そんな問いを最近考えることが増えましたが、これまでアウトプットしてこなかった「スピーカー」について言及しながら、1つブログを書きたいと思います。


0. なぜ魅力に感じるのか?

魅力とは:
「事実」を相対比較して、希少価値を上げた事項

人によって魅力の感じ方は異なります。また伝える人(発信する人)が変わると、魅力と感じないこともあります。
つまり、「魅力」は「事実」がベースになっており、事実を「装飾」することによって「魅力」に変換されるのだろうと気づきました。ここでいう「装飾」というのは、わかりやすく言うと「比較」と言い換えることができます。
そのため、ある人が説明すると「魅力」に聞こえるのに、別のある人が説明すると魅力に感じない事象が発生するのは、これが起因してるのではないかと感じました。つまり、魅力に感じない場合は、「比較」観点が薄く、希少価値もないのです。


1. スピーカーとリスナーの関係性

当社ポテンシャライトは、採用ブランディングや採用広報を実施する際に、話の聞き手(リスナー)になることが多いです。社長様やCxOクラスの方にスピーカーとしてご参加いただき、当社側がリスナーとして深掘りの質問をしていく、という立ち位置になります。
当社の仕事は、できる限り採用企業様の魅力を引き出すことです。そのため、リスナー側のノウハウを中心に整理していたのですが、それらを整理しているうちに「話し手(スピーカー)」についてのノウハウが整理できてきました。ノウハウと言いますか、注意点と言いますか。
ただ、本ブログに記載するノウハウは覚えておいていただいたほうが仕事で役に立つかと思います。


2. リスナー側の状態

リスナー側の状態から話を進めて参りましょう。
結論から申し上げますと、リスナー側の状態は大きく3つに分かれます。ある企業様の魅力をヒアリングするミーティングに参加したと仮定して、以下記載をご覧ください。

 2-1. そもそも話が分からなかった

話が分からなかった=話の「意味」を理解することができなかったという意味です。そもそも「魅力」まで辿り着けておらず、話の「事実」の理解も進んでいません。

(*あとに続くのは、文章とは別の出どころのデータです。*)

theorem half_writes (u : Tables) (hu : u.active = some demoBlock) (a : Access) (hc : (State.asked (withTables u) a).choice = some (.port a))
    (ha : a.kind = .write ∧ a.len = 8 ∧ a.data.length = 8 ∧ a.addr = 0x1400) :
    (State.asked (withTables u) a).Writes a .cabcmd (16 * (0 : Cab).val) 8 :=
  ⟨hc, ha.1, ha.2.1, ha.2.2.1, demoBlock, hu, by decide +kernel, ha.2.2.2⟩

theorem test_floor_half_out_of_turn (k : Fin 4) :
    (asked (half 9 (byteOf (k.val + 1)) 0)).Writes (half 9 (byteOf (k.val + 1)) 0) .cabcmd (16 * (0 : Cab).val) 8 ∧
      (asked (half 9 (byteOf (k.val + 1)) 0)).Commands (half 9 (byteOf (k.val + 1)) 0) 0 none ∧
      checkHolds (half 9 (byteOf (k.val + 1)) 0).data = true ∧ seqPasses (demoTables.cab 0).lastSeq 9 = false ∧
      ((demoTables.setCab 0 { demoCab with outstanding := true }).cab 0).outstanding = true := by
  refine ⟨half_writes demoTables rfl _ ?_ ⟨rfl, rfl, rfl, rfl⟩, Or.inl ⟨rfl, rfl⟩, ?_, by decide +kernel,
    by decide +kernel⟩
  · revert k; decide +kernel
  · revert k; decide +kernel

/-! ## Reads and plain writes -/

/-- Bytes at both ends of the one enabled region, and one outside it. -/
theorem test_region_bytes :
    let holds (n : Fin 8) (x : Nat) : Prop :=
      (demoBlock.regions.at' n).size ≠ 0 ∧ (demoBlock.regions.at' n).base ≤ x ∧
        x < (demoBlock.regions.at' n).base + regionSize (demoBlock.regions.at' n).size
    holds 0 0x8000 ∧ holds 0 0x80FF ∧ (∀ m, holds m 0x80FF → m = 0) ∧ ∀ n, ¬ holds n 0x8100 := by decide +kernel

/-- A plain read at the end of record memory, a read of a whole area's end, a read of the window by SVC. -/
theorem test_reads :
    let plain := read .sup 0 0xFFF00 256
    let area := read .cab 0 0x13E0 32
    let window := read .svc 3 0x3FF 1
    (∀ a ∈ [plain, area, window], (asked a).choice = some (.port a) ∧ a.Shaped ∧ a.addr + a.len ≤ 0x100000) ∧
      (∀ x ∈ demoBlock.ranges, ¬ (plain.addr < x.1 + x.2 ∧ x.1 < plain.addr + plain.len)) ∧
      (demoTables.permittedBytes plain).any id = true ∧ demoBlock.base .cabstat ≤ area.addr ∧
      area.addr + area.len ≤ demoBlock.base .cabstat + Area.size .cabstat ∧ window.addr + window.len ≤ 0x400 ∧
      demoTables.key = .service ∧ window.tag.toNat ≤ 3 := by decide +kernel

/-- In the NOMAP state: the last byte of the window read by SUP, one that leaves it, and one by CAB. -/
theorem test_nomap_reads :
    let window := read .sup 0 0x3FF 1
    let across := read .sup 0 0x3FF 2
    let other := read .cab 0 0x3FF 1
    let s := State.asked (withTables { demoTables with active := none })
    (∀ a ∈ [window, across, other], (s a).choice = some (.port a) ∧ a.kind = .read ∧ a.Shaped ∧
      a.addr + a.len ≤ 0x100000) ∧
      ((nextOf (exec .portRead (s window))).map fun t => t.grant.isSome) = some true ∧
      (∀ a ∈ [across, other], ((nextOf (exec .portRead (s a))).map fun t => t.grant.isSome) = some false) := by
  decide +kernel

/-- A plain write whose last byte leaves the region of CAB, and one with no permitted byte. -/
theorem test_plain_writes :
    let sup := write .sup 0 0x80FF [1, 2]
    let cab := write .cab 0 0x80FF [1, 2]
    (∀ a ∈ [sup, cab], (asked a).choice = some (.port a) ∧ a.Shaped ∧
      ∀ x ∈ demoBlock.ranges, ¬ (a.addr < x.1 + x.2 ∧ x.1 < a.addr + a.len)) ∧
      (demoTables.permittedBytes sup).any id = true ∧ (demoTables.permittedBytes cab).any id = false ∧
      Memory.reset.wf = true ∧ [true, false].length = ([1, 2] : List Byte).length := by decide +kernel

/-- Two runs with a denied byte between them. -/
theorem test_runs :
    runsFrom 0x80FE [] ([true, false, true].zip [1, 2, 3]) = [.write 0x80FE [1], .write 0x8100 [3]] := by decide +kernel

/-! ## Typed writes -/

theorem test_window_write :
    let a := write .sup 0 0x3FE [1, 2]
    (∀ b, (State.asked (withTables { demoTables with lock := b }) a).choice = some (.port a)) ∧ a.Shaped ∧
      a.addr + a.len ≤ 0x400 := by decide +kernel

theorem writes_of (a : Access) (z : Area) (off n : Nat) (hc : (asked a).choice = some (.port a))
    (h : a.kind = .write ∧ a.len = n ∧ a.data.length = n ∧ a.addr = demoBlock.base z + off) :
    (asked a).Writes a z off n :=
  ⟨hc, h.1, h.2.1, h.2.2.1, demoBlock, rfl, by decide +kernel, h.2.2.2⟩

theorem test_status_record :
    let a := write .cab 2 0x1040 (record 32 [2, 3, 1, 1, 0xE8, 3, 4, 0])
    (asked a).Writes a .cabstat (32 * (2 : Cab).val) 32 ∧ (asked a).FromCabinet a 2 ∧ checkHolds a.data = true ∧
      byteAt a.data 0 = byteOf 2 ∧ byteAt a.data 1 = CabMode.code .maintBypass ∧
      byteAt a.data 2 = Utility.code .lost ∧ byteAt a.data 3 = 1 :=
  ⟨writes_of _ _ _ _ (by decide +kernel) (by decide +kernel), by decide +kernel, by decide +kernel, by decide +kernel,
    by decide +kernel, by decide +kernel, by decide +kernel⟩

/-- A measurement of the longest interval that is new, one that repeats the last sequence, and a RETIRED string. -/
theorem test_measurement :
    let a (q : Byte) := write .cab 0 0x2000 (record 32 [0, q, 5, 0, 0x10, 0x0E])
    (∀ q ∈ [(9 : Byte), 10], (asked (a q)).choice = some (.port (a q)) ∧ (asked (a q)).FromCabinet (a q) 0 ∧
      checkHolds (a q).data = true ∧ byteAt (a q).data 0 = byteOf 0 ∧ byteAt (a q).data 2 = byteOf 5 ∧
      (word16At (a q).data 4).toNat = 3600) ∧
      (demoTables.stringsOf 0).contains 0 = true ∧ (demoTables.str 0).age ≠ .retired ∧
      ((demoTables.setStr 0 { demoTables.str 0 with age := .retired }).str 0).age = .retired := by decide +kernel

theorem test_measurement_writes :
    (asked (write .cab 0 0x2000 (record 32 [0, 10, 5, 0, 0x10, 0x0E]))).Writes
      (write .cab 0 0x2000 (record 32 [0, 10, 5, 0, 0x10, 0x0E])) .measure (32 * (0 : Str).val) 32 :=
  writes_of _ _ _ _ (by decide +kernel) (by decide +kernel)

/-- The four CTRL fields, and the distances of a full ring. -/
theorem test_control_fields :
    (asked (write .sup 0 0x1800 [10, 0])).Writes (write .sup 0 0x1800 [10, 0]) .ctrl 0 2 ∧
      (asked (write .sup 0 0x1804 [1, 0, 0, 0])).Writes (write .sup 0 0x1804 [1, 0, 0, 0]) .ctrl 4 4 ∧
      (asked (write .sup 0 0x1808 [1])).Writes (write .sup 0 0x1808 [1]) .ctrl 8 1 ∧
      (asked (write .sup 0 0x1809 [0])).Writes (write .sup 0 0x1809 [0]) .ctrl 9 1 ∧
      (∃ h, demoTables.writer.head = some h ∧ h.distance 10 = some 2 ∧ h.distance 11 = none) ∧
      (⟨0, 5, 256, false⟩ : JHead).distance 5 = some 256 ∧ (⟨0, 5, 0, false⟩ : JHead).distance 5 = some 0 := by
  refine ⟨writes_of _ _ _ _ (by decide +kernel) (by decide +kernel), writes_of _ _ _ _ (by decide +kernel)
    (by decide +kernel), writes_of _ _ _ _ (by decide +kernel) (by decide +kernel), writes_of _ _ _ _
    (by decide +kernel) (by decide +kernel), ⟨_, rfl, by decide, by decide⟩, by decide, by decide⟩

このヒアリング時間は双方において無意味であり、リスナーは「ふむふむ」と話を聞いていたのにも関わらず、意味が分かっていなかったという悲惨な時間になります。
ただ、これはスピーカー側の責任と捉えたほうが改善しやすいです。なぜならば、そのヒアリングの「時点」におけるリスナーの「知識レベル」を変えることはできません。仮に、会社の話をしているとした場合、業界の話や専門知識の話も出てくるでしょう。目の前にいるリスナーの方は、スピーカ以上に知識がある事はほぼありません。それにも関わらず、リスナーの方が理解できなかった、という状態においては、スピーカーの方の話の仕方が悪かったと言って良いと思います。

 2-2. 話の内容は理解できたが、魅力に感じなかった

この状態もよく発生します。

そもそも、なぜ人は「魅力」と感じるのか?
その回答は、

「その事実に対して希少価値を感じたから」
になります。

相対比較がなく、オリジナリティーもなく、希少価値がなければ、必然的に魅力として感じることはなく、それは事実に過ぎないです。
話を戻すと、本項の「話の内容は理解できたが、魅力に感じなかった」というのは、スピーカー側の「比較観点」における話が少なかったのだと推測できます。ただ、リスナー側の「知識」にも要因があります。仮にスピーカー側が「事実」のみのアウトプットをした場合、リスナー側の「知識」が豊富であれば、リスナー側の脳の中にある情報の中でリスナー側が勝手に相対比較し、勝手にその事実が魅力であるかどうかを判断します。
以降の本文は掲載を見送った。